Saved entries
- Opening Delimiter -

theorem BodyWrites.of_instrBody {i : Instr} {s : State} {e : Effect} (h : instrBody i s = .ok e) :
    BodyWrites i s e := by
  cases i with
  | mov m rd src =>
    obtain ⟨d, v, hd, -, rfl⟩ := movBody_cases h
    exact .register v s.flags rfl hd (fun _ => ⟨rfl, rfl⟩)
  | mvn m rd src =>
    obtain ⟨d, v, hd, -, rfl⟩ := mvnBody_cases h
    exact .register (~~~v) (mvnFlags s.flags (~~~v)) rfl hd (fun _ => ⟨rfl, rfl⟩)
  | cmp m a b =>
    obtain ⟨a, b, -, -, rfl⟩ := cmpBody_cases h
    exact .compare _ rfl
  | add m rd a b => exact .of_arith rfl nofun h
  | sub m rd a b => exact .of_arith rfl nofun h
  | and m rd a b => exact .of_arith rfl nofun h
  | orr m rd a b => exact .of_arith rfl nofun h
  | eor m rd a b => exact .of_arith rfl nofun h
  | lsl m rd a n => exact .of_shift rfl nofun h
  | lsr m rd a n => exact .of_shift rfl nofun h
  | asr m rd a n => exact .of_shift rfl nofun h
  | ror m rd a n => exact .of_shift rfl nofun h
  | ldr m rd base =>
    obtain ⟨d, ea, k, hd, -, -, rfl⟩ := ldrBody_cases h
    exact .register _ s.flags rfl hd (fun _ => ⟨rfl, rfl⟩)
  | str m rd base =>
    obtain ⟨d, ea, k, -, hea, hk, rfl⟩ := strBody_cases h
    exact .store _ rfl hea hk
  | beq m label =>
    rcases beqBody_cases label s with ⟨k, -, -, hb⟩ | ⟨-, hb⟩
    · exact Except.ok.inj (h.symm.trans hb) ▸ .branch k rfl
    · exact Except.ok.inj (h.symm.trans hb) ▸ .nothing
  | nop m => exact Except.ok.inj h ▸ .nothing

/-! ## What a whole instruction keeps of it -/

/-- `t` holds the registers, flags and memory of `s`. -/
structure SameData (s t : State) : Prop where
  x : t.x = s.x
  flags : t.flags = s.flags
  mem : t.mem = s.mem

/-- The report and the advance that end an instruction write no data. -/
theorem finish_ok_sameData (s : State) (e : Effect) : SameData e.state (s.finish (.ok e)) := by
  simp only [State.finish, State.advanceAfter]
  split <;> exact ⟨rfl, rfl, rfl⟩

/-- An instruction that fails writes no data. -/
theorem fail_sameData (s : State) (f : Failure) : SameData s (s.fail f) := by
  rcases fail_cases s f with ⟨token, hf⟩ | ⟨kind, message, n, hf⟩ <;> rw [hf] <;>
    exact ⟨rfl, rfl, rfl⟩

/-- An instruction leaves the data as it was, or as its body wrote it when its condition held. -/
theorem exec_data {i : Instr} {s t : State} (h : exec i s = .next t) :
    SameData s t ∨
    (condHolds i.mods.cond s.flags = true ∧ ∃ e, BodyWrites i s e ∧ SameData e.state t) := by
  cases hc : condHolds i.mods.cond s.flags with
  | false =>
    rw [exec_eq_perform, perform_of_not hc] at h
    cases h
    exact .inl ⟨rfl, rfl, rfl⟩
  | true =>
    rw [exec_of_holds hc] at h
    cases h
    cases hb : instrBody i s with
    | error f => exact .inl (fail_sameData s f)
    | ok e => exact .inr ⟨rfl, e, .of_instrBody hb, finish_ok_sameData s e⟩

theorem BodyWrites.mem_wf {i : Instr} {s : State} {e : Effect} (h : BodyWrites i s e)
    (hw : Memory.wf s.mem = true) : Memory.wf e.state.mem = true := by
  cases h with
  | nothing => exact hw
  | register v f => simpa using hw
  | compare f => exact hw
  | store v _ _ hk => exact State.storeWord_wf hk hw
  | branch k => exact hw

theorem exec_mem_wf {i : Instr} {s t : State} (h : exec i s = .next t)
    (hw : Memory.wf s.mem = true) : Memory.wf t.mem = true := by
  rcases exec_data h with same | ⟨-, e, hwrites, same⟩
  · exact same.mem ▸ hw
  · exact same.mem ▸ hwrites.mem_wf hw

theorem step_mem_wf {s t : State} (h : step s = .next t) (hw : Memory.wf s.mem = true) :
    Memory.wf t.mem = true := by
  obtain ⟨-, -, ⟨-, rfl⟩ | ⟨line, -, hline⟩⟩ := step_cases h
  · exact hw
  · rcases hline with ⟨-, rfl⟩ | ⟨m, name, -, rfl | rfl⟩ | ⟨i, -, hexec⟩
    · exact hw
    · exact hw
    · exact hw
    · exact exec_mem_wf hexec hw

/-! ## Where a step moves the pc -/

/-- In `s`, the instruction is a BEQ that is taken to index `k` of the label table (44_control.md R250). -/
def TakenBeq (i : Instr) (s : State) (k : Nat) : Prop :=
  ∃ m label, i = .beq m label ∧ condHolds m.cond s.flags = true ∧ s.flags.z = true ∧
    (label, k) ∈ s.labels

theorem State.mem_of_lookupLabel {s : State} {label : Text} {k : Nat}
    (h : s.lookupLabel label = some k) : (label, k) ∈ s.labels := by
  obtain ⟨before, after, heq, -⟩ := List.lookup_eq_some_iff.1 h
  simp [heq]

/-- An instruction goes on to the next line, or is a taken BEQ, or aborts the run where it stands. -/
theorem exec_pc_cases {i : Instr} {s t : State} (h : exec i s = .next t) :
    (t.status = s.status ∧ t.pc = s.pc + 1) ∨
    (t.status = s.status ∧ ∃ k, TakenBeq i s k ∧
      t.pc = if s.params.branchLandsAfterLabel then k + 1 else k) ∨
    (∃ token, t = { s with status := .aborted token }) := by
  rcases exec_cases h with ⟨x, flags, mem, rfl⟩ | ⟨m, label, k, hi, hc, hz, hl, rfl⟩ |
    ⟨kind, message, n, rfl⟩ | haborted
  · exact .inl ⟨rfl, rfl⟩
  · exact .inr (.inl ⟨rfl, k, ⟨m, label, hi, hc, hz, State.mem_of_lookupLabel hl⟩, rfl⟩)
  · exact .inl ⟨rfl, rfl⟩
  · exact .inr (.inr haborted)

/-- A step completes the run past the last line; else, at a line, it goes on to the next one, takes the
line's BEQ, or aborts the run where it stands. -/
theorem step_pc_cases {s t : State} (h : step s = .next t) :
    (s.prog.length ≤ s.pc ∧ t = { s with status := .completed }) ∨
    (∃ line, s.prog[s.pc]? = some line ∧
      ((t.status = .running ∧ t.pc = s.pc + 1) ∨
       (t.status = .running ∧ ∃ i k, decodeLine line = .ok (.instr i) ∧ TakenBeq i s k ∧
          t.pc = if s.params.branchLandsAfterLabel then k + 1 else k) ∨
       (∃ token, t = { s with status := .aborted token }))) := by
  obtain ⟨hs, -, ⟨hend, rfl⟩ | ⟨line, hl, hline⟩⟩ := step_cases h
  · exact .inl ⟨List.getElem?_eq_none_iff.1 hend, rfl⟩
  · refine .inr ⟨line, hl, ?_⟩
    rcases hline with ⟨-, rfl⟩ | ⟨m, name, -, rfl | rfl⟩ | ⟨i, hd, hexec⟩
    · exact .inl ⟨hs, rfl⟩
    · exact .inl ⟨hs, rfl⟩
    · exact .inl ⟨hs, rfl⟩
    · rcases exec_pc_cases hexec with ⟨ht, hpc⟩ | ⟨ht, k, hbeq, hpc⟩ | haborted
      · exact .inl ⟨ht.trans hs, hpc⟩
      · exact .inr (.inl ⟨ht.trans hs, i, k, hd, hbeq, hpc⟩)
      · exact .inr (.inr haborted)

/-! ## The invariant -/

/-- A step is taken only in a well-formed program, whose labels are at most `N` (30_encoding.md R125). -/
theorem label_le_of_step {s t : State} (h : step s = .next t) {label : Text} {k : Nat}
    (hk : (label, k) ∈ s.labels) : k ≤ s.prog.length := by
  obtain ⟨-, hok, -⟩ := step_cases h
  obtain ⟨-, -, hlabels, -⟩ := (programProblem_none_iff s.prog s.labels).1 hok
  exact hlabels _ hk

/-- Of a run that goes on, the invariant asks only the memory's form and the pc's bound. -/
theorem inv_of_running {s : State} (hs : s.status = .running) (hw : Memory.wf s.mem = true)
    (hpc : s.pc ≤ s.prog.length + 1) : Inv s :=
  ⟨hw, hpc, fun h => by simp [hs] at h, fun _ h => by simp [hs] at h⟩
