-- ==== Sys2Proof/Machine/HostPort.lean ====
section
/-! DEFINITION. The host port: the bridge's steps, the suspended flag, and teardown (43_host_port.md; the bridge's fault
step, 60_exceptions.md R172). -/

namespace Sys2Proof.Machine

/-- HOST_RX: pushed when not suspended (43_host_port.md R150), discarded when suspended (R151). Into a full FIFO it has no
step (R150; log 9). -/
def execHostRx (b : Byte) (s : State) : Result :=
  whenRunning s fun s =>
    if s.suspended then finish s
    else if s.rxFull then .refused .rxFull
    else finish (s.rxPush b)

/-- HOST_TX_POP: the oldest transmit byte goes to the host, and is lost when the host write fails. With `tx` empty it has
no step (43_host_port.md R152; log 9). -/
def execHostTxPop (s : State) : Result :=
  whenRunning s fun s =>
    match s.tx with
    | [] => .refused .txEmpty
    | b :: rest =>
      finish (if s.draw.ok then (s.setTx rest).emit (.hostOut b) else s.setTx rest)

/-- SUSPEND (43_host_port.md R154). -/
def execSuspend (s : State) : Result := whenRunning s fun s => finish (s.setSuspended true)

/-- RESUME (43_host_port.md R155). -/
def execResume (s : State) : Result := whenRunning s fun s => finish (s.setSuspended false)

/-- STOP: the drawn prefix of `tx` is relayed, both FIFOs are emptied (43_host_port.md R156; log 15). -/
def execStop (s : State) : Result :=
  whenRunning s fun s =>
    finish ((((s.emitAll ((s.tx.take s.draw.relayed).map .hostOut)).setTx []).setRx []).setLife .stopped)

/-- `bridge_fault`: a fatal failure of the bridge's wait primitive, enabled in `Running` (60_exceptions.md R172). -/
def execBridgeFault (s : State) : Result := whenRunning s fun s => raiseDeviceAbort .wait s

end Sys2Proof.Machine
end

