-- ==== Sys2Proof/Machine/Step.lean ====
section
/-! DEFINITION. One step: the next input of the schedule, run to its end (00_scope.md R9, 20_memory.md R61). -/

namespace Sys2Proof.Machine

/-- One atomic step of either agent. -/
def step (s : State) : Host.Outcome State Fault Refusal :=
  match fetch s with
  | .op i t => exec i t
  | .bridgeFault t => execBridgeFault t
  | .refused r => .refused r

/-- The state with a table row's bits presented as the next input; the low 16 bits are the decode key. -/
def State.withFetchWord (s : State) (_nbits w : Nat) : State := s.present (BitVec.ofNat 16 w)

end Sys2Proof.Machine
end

- Closing Delimiter -

Copy each line of the data that contains the word "table", leaving the other lines out.

/-- In `s`, the instruction is a BEQ that is taken to index `k` of the label table (44_control.md R250). -/
/-- The state with a table row's bits presented as the next input; the low 16 bits are the decode key. -/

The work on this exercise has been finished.